The decision is conditional on the transfer of a license for Nets’ “Realtime 24/7” technology for account-to-account core infrastructure services as well as of the relevant personnel and other assets.
“Companies and citizens seek competitive and innovative payment solutions for their banking transactions. This merger, as originally notified, would have significantly reduced competition in the market for account-to-account core infrastructure services and undermined the development of new real-time payment solutions, which are becoming increasingly important,” says Margrethe Vestager, Executive Vice-President, responsible for competition policy.
“Today’s decision ensures that effective competition is preserved and facilitates the emergence of a new provider of real-time payment infrastructure services in the European Economic Area.”
The Commission’s investigation
The Commission’s investigation focused on the markets for the provision of account-to-account core infrastructure services “A2A CIS”and account-to-account payment services “A2A payment services”, where the activities of the Mastercard and the target business mainly overlap in the European Economic Area (EEA).
A2A CIS allow to process payments, including real-time payments, directly from one bank account to another, without the need for a card. They can be provided either as a software-only solution or as a managed solution consisting of the provision of the A2A core infrastructure (including the software, together with the hardware and the telecommunication networks and processes), as well as the management and operation of the infrastructure.
The Commission found that the transaction, as originally notified, would have raised competition concerns in the EEA market for A2A CIS in relation to managed solutions.
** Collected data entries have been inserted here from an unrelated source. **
theorem setBorder?_frame (w : Option Bool) (s : State) : setBorder? w s = { s with
    borderWhite := (setBorder? w s).borderWhite, borderValid := (setBorder? w s).borderValid } := by
  cases w <;> rfl

/-- Everything that is attached to a position: a window, a border colour, the registers of the phase table. -/
theorem afterOf_eq (i : Instr) (k : Nat) (s : State) :
    afterOf i k s = { setBorder? (borderAfter i k s.cfg) (setWindow? (windowAfter i k s.cfg) s) with
      phase := phaseAfter i k s.phase, mode := modeAfter i k s.mode, modeValid := modeValidAfter i k s.modeValid } := by
  cases i with
  | clearAll | clearRegion | blit => rfl
  | init =>
    simp only [afterOf, initAfter]
    split
    · rfl
    · rfl
    · rfl
    next h19 h21 h23 =>
      simp only [borderAfter, windowAfter, phaseAfter, modeAfter, modeValidAfter, if_neg h19, if_neg h21, if_neg h23]
      rfl
  | setAddressWindow =>
    simp only [afterOf, setAddressWindowAfter]
    split
    · rfl
    next h7 =>
      simp only [borderAfter, windowAfter, phaseAfter, modeAfter, modeValidAfter, if_neg h7]
      rfl
  | enableMode =>
    simp only [afterOf, enableModeAfter]
    split
    · rfl
    next h5 =>
      simp only [borderAfter, windowAfter, phaseAfter, modeAfter, modeValidAfter, if_neg h5]
      rfl
  | transfer =>
    simp only [afterOf, transferAfter]
    split
    · rfl
    next h7 =>
      simp only [borderAfter, windowAfter, phaseAfter, modeAfter, modeValidAfter, if_neg h7]
      rfl
  | refresh =>
    simp only [afterOf, refreshAfter]
    split
    · rfl
    next h3 =>
      simp only [borderAfter, windowAfter, phaseAfter, modeAfter, modeValidAfter, if_neg h3]
      rfl
  | setBorder =>
    simp only [afterOf, setBorderAfter]
    split
    · rfl
    next h1 =>
      simp only [borderAfter, windowAfter, phaseAfter, modeAfter, modeValidAfter, if_neg h1]
      rfl
  | clearDisplay =>
    simp only [afterOf, clearDisplayAfter]
    split
    · rfl
    · rfl
    · rfl
    next h7 h9 h13 =>
      simp only [borderAfter, windowAfter, phaseAfter, modeAfter, modeValidAfter, if_neg h7, if_neg h9, if_neg h13]
      rfl

section attached
variable (i : Instr) (k : Nat) (s : State)

@[simp] theorem afterOf_cfg : (afterOf i k s).cfg = s.cfg := by rw [afterOf_frame]
@[simp] theorem afterOf_ustep : (afterOf i k s).ustep = s.ustep := by rw [afterOf_frame]
@[simp] theorem afterOf_active : (afterOf i k s).active = s.active := by rw [afterOf_frame]
@[simp] theorem afterOf_err : (afterOf i k s).err = s.err := by rw [afterOf_frame]
@[simp] theorem afterOf_polls : (afterOf i k s).polls = s.polls := by rw [afterOf_frame]
@[simp] theorem afterOf_issued : (afterOf i k s).issued = s.issued := by rw [afterOf_frame]
@[simp] theorem afterOf_resetOut : (afterOf i k s).resetOut = s.resetOut := by rw [afterOf_frame]
@[simp] theorem afterOf_resetIn : (afterOf i k s).resetIn = s.resetIn := by rw [afterOf_frame]
@[simp] theorem afterOf_trace : (afterOf i k s).trace = s.trace := by rw [afterOf_frame]
@[simp] theorem afterOf_operandDescriptor : operandDescriptor (afterOf i k s) = operandDescriptor s := by
  rw [afterOf_frame]; rfl

@[simp] theorem afterOf_phase : (afterOf i k s).phase = phaseAfter i k s.phase := by rw [afterOf_eq]
@[simp] theorem afterOf_mode : (afterOf i k s).mode = modeAfter i k s.mode := by rw [afterOf_eq]
@[simp] theorem afterOf_modeValid : (afterOf i k s).modeValid = modeValidAfter i k s.modeValid := by rw [afterOf_eq]

end attached

/-- A window that is set lies within the X range of the controller (R28), the operation's geometry check having passed. -/
theorem windowAfter_le {i : Instr} {k : Nat} {c : Config} {w : Nat × Nat × Nat × Nat} (h : windowAfter i k c = some w)
    (hg : geometryOf i c = true) : w.1 ≤ 2047 ∧ w.2.1 ≤ 2047 := by
  have hfb := c.fbW_le
  have hpanel := c.panelW_le
  cases i with
  | clearAll | clearRegion | blit | enableMode | refresh | setBorder => cases h
  | init | transfer | clearDisplay =>
    obtain ⟨-, ⟨⟩⟩ := Option.ite_none_right_eq_some.mp h
    dsimp only
    omega
  | setAddressWindow =>
    obtain ⟨-, ⟨⟩⟩ := Option.ite_none_right_eq_some.mp h
    simp only [geometryOf, windowValid, Bool.and_eq_true, decide_eq_true_eq] at hg
    dsimp only
    omega

/-- The phase of an operation in flight, from one position to the next. -/
theorem flightPhase_phaseAfter {i : Instr} {k : Nat} {p : Phase} {s : State} (hp : flightPhase i k p)
    (hk : k + 1 < (microProgram i s).length) : flightPhase i (k + 1) (phaseAfter i k p) := by
  cases i with
  | clearAll | clearRegion | blit => exact hp
  | setAddressWindow | transfer | setBorder => exact hp
  | init | enableMode | refresh =>
    simp only [microProgram_length] at hk
    simp only [phaseAfter, if_neg (Nat.ne_of_lt (Nat.lt_of_succ_lt_succ hk))]
    exact hp
  | clearDisplay =>
    simp only [microProgram_length] at hk
    simp only [flightPhase, phaseAfter] at hp ⊢
    rcases Nat.lt_trichotomy k 9 with h | rfl | h
    · simp [hp, h.le, h.ne, show k ≠ 13 by omega, show k + 1 ≤ 9 by omega]
    · rfl
    · simp [hp, h.ne', show k ≠ 13 by omega, show ¬ k ≤ 9 by omega, show ¬ k + 1 ≤ 9 by omega]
In this market, both companies have strong positions and the transaction would have led to the strengthening of the leading player, Mastercard.
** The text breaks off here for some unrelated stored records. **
-- ==== Sys2Proof/Machine/Stateful.lean ====
section
/-! DEFINITION. The stateful commands `INIT`, `SKIP`, `NEXTS`, `NEXTV` (spec/43_stateful_commands.md R89 to R98). A command is one
atomic transition (spec/20_memory.md R40). -/

namespace Sys2Proof.Machine

/-- `INIT seed, subseq, offset` (R89): accepted by both variants in any state (R98); no response. -/
def execInit (seed subseq offset : DWord) (s : State) : Host.Outcome State Fault Refusal :=
  .next ((((s.setKey (initkey seed)).setCtr (initctr subseq offset)).refill.clearPos).markInited)

/-- `SKIP offset` (R92): the buffered batch follows the counter; `POS` and `KEY` unchanged; no response. -/
def execSkip (offset : DWord) (s : State) : Host.Outcome State Fault Refusal :=
  whenInited s fun s => .next (s.setCtr (skip s.ctr offset)).refill

/-- `NEXTS` (R91): the lane under the cursor; the call that returns lane 3 advances the counter and refills the buffer. -/
def execNexts (s : State) : Host.Outcome State Fault Refusal :=
  whenVariant .single s fun s => whenInited s fun s =>
    let s' := if s.pos = 3 then s.advance.setPos 0 else s.setPos (s.pos + 1)
    .next (s'.respondLane (laneAt s.buf s.pos))

/-- `NEXTV` (R90): the batch computed by the previous command; then the advance. -/
def execNextv (s : State) : Host.Outcome State Fault Refusal :=
  whenVariant .vector s fun s => whenInited s fun s => .next (s.advance.respondBatch s.buf)

end Sys2Proof.Machine
end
The Commission also found that the parties closely compete with each other, having been shortlisted by customers in a higher number of EEA tenders compared to other players. Finally, the Commission’s investigation revealed that the parties face a limited number of credible competitors in the provision of A2A CIS managed services, whereas the market for the provision of A2A CIS software-only solutions is generally more competitive.
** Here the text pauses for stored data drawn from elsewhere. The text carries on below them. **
-- ==== Sys2Proof/Certificates/Slice0/Obligations.lean ====
section
/-! DEFINITION. The statements for the provers: what the numbered rules of the spec say the engine does. A run of `k` steps is
`Host.Core.run Sys2Proof.core k s`. -/

open Sys2Proof Sys2Proof.Machine

/-! ### Encoding (spec/30_encoding.md) -/

/-- R55, R46 to R50: every command a variant accepts, with every operand at every value, is what its word decodes to. -/
def Obligations.DecodeOfEncodeReturnsTheCommand : Prop :=
  ∀ (v : Variant) (i : Instr), i.wellFormed v = true → decode v (encode i) = .ok i

/-- R55, whole: the decoder's seven cases over the slices of the word, `Reserved` otherwise, and the two round trips. -/
def Obligations.DecoderFollowsTheCases : Prop :=
  (∀ (v : Variant) (w : CommandWord),
    let opc := w.extractLsb' 256 8
    let d := w.extractLsb' 192 64
    let c := w.extractLsb' 128 64
    let b := w.extractLsb' 64 64
    let a := w.extractLsb' 0 64
    let isInit := opc = 0x01#8 ∧ d = 0
    let isSkip := opc = 0x02#8 ∧ b = 0 ∧ c = 0 ∧ d = 0
    let isNexts := opc = 0x03#8 ∧ a = 0 ∧ b = 0 ∧ c = 0 ∧ d = 0 ∧ v = .single
    let isNextv := opc = 0x04#8 ∧ a = 0 ∧ b = 0 ∧ c = 0 ∧ d = 0 ∧ v = .vector
    let isPerm := opc = 0x10#8 ∧ d = 0
    let isGenv := opc = 0x11#8
    let isGens := opc = 0x12#8
    (isInit → decode v w = .ok (.init a b c)) ∧
    (isSkip → decode v w = .ok (.skip a)) ∧
    (isNexts → decode v w = .ok .nexts) ∧
    (isNextv → decode v w = .ok .nextv) ∧
    (isPerm → decode v w =
      .ok (.perm ⟨a.extractLsb' 0 32, a.extractLsb' 32 32, b.extractLsb' 0 32, b.extractLsb' 32 32⟩
        ⟨c.extractLsb' 0 32, c.extractLsb' 32 32⟩)) ∧
    (isGenv → decode v w = .ok (.genv a b c d)) ∧
    (isGens → decode v w = .ok (.gens a b c d)) ∧
    (¬ isInit ∧ ¬ isSkip ∧ ¬ isNexts ∧ ¬ isNextv ∧ ¬ isPerm ∧ ¬ isGenv ∧ ¬ isGens → ∃ e, decode v w = .error e)) ∧
  (∀ (v : Variant) (i : Instr), i.wellFormed v = true → decode v (encode i) = .ok i) ∧
  (∀ (v : Variant) (w : CommandWord) (i : Instr), decode v w = .ok i → encode i = w)

/-- R51: a word presented to an instance is refused as reserved exactly when (a), (b) or (c) of the rule holds, and then
the run stays refused. -/
def Obligations.ReservedWordsAreRefused : Prop :=
  ∀ (s : State) (w : CommandWord) (later : List HostEvent), s.inputs = .word w :: later →
    let opc := w.extractLsb' 256 8
    let d := w.extractLsb' 192 64
    let c := w.extractLsb' 128 64
    let b := w.extractLsb' 64 64
    let a := w.extractLsb' 0 64
    let unassigned := opc ≠ 0x01#8 ∧ opc ≠ 0x02#8 ∧ opc ≠ 0x03#8 ∧ opc ≠ 0x04#8 ∧ opc ≠ 0x10#8 ∧ opc ≠ 0x11#8 ∧ opc ≠ 0x12#8
    let unusedNotZero :=
      ((opc = 0x01#8 ∨ opc = 0x10#8) ∧ d ≠ 0) ∨
      (opc = 0x02#8 ∧ (b ≠ 0 ∨ c ≠ 0 ∨ d ≠ 0)) ∨
      ((opc = 0x03#8 ∨ opc = 0x04#8) ∧ (a ≠ 0 ∨ b ≠ 0 ∨ c ≠ 0 ∨ d ≠ 0))
    let wrongVariant := (opc = 0x03#8 ∧ s.cfg.variant = .vector) ∨ (opc = 0x04#8 ∧ s.cfg.variant = .single)
    (unassigned ∨ unusedNotZero ∨ wrongVariant) ↔
      ∃ why, ∀ k, Host.Core.run Sys2Proof.core (k + 1) s = .refused (.reserved why)

/-- 95_test_vectors.md section 2.11 (V100 to V103, V106, V108, V109): a few words written out bit by bit. -/
def Obligations.SampleWordsDecode : Prop :=
  decode .single 0x010000000000000000000000000000000500000000000000070123456789ABCDEF#264 =
      .ok (.init 0x0123456789ABCDEF#64 7#64 5#64) ∧
    decode .vector 0x02000000000000000000000000000000000000000000000000FFFFFFFEFFFFFFFF#264 =
      .ok (.skip 0xFFFFFFFEFFFFFFFF#64) ∧
    decode .single 0x030000000000000000000000000000000000000000000000000000000000000000#264 = .ok .nexts ∧
    decode .vector 0x040000000000000000000000000000000000000000000000000000000000000000#264 = .ok .nextv ∧
    decode .single 0x100000000000000000000000060000000500000004000000030000000200000001#264 = .ok (.perm ⟨1, 2, 3, 4⟩ ⟨5, 6⟩) ∧
    decode .vector 0x12000000000000000A000000000000000300000000000000020000000000000001#264 = .ok (.gens 1 2 3 10) ∧
    decode .single 0x050000000000000000000000000000000000000000000000000000000000000000#264 =
      .error (.unassignedOpcode 5) ∧
    decode .vector 0x010000000000000001000000000000000500000000000000070123456789ABCDEF#264 = .error .unusedSlotNotZero

/-- R59 with R33: the stored form of command and response words, and that the decoder reads the stored form back. -/
def Obligations.StoredFormIsLittleEndian : Prop :=
  ∀ (w : CommandWord) (r : ResponseWord),
    (commandBytes w).length = 33 ∧ (responseBytes r).length = 16 ∧
    (∀ j, j < 33 → (commandBytes w)[j]? = some (w.extractLsb' (8 * j) 8)) ∧
    (∀ j, j < 16 → (responseBytes r)[j]? = some (r.extractLsb' (8 * j) 8)) ∧
    (commandBytes w)[0]? = some ((fieldsOf w).a.extractLsb' 0 8) ∧
    (commandBytes w)[32]? = some (fieldsOf w).opc ∧
    (∀ (v : Variant) (rest : List Byte) (i : Instr),
      decodeBytes v (commandBytes w ++ rest) = .ok (i, rest) ↔ decode v w = .ok i)

/-- R52: only the opcodes `0x03` and `0x04` depend on the variant, each decodes to its command on its own variant only,
and no step changes the variant. -/
def Obligations.VariantChangesOnlyTheOutputCommands : Prop :=
  (∀ w : CommandWord, w.extractLsb' 256 8 ≠ 0x03#8 → w.extractLsb' 256 8 ≠ 0x04#8 →
      decode .single w = decode .vector w) ∧
    (∀ (v : Variant) (w : CommandWord) (i : Instr), decode v w = .ok i →
      (w.extractLsb' 256 8 = 0x03#8 → i = .nexts ∧ v = .single) ∧
        (w.extractLsb' 256 8 = 0x04#8 → i = .nextv ∧ v = .vector)) ∧
    ∀ s t : State, step s = .next t → t.cfg.variant = s.cfg.variant

/-! ### Arithmetic (spec/40_arith_primitives.md, spec/41_round_engine.md) -/

/-- R63, R64: the halves of a 64-bit value. -/
def Obligations.HalvesOfA64BitValue : Prop :=
  ∀ v : DWord, lo32 v = v.extractLsb' 0 32 ∧ hi32 v = v.extractLsb' 32 32 ∧
    (lo32 v).toNat = v.toNat % 2 ^ 32 ∧ (hi32 v).toNat = v.toNat / 2 ^ 32 ∧
    v.toNat = (hi32 v).toNat * 2 ^ 32 + (lo32 v).toNat

/-- R65: `product = high32 * 2^32 + low32`, exactly; and the rule's corner cases. -/
def Obligations.SplitMultiplyIsExact : Prop :=
  (∀ a b : Word, (mulhilo a b).1.toNat * 2 ^ 32 + (mulhilo a b).2.toNat = a.toNat * b.toNat) ∧
    (∀ a b : Word, mulhilo a b = mulhilo b a) ∧
    (∀ b : Word, mulhilo 0 b = (0, 0) ∧ mulhilo b 0 = (0, 0) ∧ mulhilo 1 b = (0, b)) ∧
    mulhilo 0xFFFFFFFF#32 0xFFFFFFFF#32 = (0xFFFFFFFE#32, 0x00000001#32) ∧
    mulhilo 0x80000000#32 2#32 = (1, 0) ∧ mulhilo 0x10000#32 0x10000#32 = (1, 0) ∧
    mulhilo 0x12345678#32 0x9ABCDEF0#32 = (0x0B00EA4E#32, 0x242D2080#32)

/-- R70: one round, its products as exact numbers: the high half of the lane-2 product goes to lane 0 and its low half to
lane 1, the high half of the lane-0 product to lane 2 and its low half to lane 3. -/
def Obligations.RoundCrossesTheProducts : Prop :=
  ∀ (cfg : Config) (c : Lanes4) (k : Lanes2),
    let p0 := c.l0.toNat * cfg.mult0.toNat
    let p1 := c.l2.toNat * cfg.mult1.toNat
    round cfg c k =
      ⟨BitVec.ofNat 32 (p1 / 2 ^ 32) ^^^ c.l1 ^^^ k.l0, BitVec.ofNat 32 (p1 % 2 ^ 32),
        BitVec.ofNat 32 (p0 / 2 ^ 32) ^^^ c.l3 ^^^ k.l1, BitVec.ofNat 32 (p0 % 2 ^ 32)⟩

/-- R72: the key bump adds modulo 2^32 lane by lane, and `i` bumps add `i` times the Weyl constants. -/
def Obligations.KeyBumpsAddUp : Prop :=
  ∀ (cfg : Config) (k : Lanes2),
    ((bumpkey cfg k).l0.toNat = (k.l0.toNat + cfg.weyl0.toNat) % 2 ^ 32 ∧
      (bumpkey cfg k).l1.toNat = (k.l1.toNat + cfg.weyl1.toNat) % 2 ^ 32) ∧
    ∀ i : Nat, ((bumpkey cfg)^[i] k).l0.toNat = (k.l0.toNat + i * cfg.weyl0.toNat) % 2 ^ 32 ∧
      ((bumpkey cfg)^[i] k).l1.toNat = (k.l1.toNat + i * cfg.weyl1.toNat) % 2 ^ 32

/-- R71: for a fixed key the round is a bijection on counters exactly when both multipliers are odd. The last clause, that the
default multipliers are odd, rests on the numbers of log entry 3 (PRESUMED). -/
def Obligations.RoundIsBijectiveExactlyForOddMultipliers : Prop :=
  (∀ (cfg : Config) (k : Lanes2), Function.Bijective (fun c => round cfg c k) ↔
      cfg.mult0.toNat % 2 = 1 ∧ cfg.mult1.toNat % 2 = 1) ∧
    ∀ v : Variant, (Config.default v).mult0.toNat % 2 = 1 ∧ (Config.default v).mult1.toNat % 2 = 1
The Commission was therefore concerned that the proposed acquisition would harm competition and lead to higher prices and less choice in the market for the provision of A2A CIS as managed services.
The Commission’s investigation did not identify competition concerns in the various national markets for A2A payment services, which are end-user services/applications to transfer money from one bank account to another, within the EEA. In particular, the Commission found that the companies’ activities only overlap in the Nordic region, where Nets’ A2A payment business’ existing solutions are expected to lose relevance irrespective of the transaction, as they will soon be replaced by cheaper and more innovative solutions.
The proposed remedies
To address the Commission’s concerns, Mastercard and Nets offered to transfer to a suitable purchaser a global license to distribute, supply, sell, develop, modify, upgrade or otherwise use Nets’ Realtime 24/7 technology, with which the target business currently competes in A2A CIS tenders.
In particular, the purchaser will have access to the licensed technology on an exclusive basis in the EEA and, on a non-exclusive basis, outside of the EEA. The transfer also includes all necessary personnel and services, such as consultancy services and transitional support services, including access to all necessary components and capabilities to provide managed services based on Nets’ Realtime 24/7 technology.
The proposed commitments fully address the Commission’s competition concerns, as they will increase competition in the market for the provision of A2A CIS as managed services in the EEA, by allowing a new player to effectively and credibly compete in this space.
The Commission therefore concluded that the proposed transaction, as modified by the commitments, no longer raises competition concerns in the EEA. The decision is conditional upon full compliance with the commitments.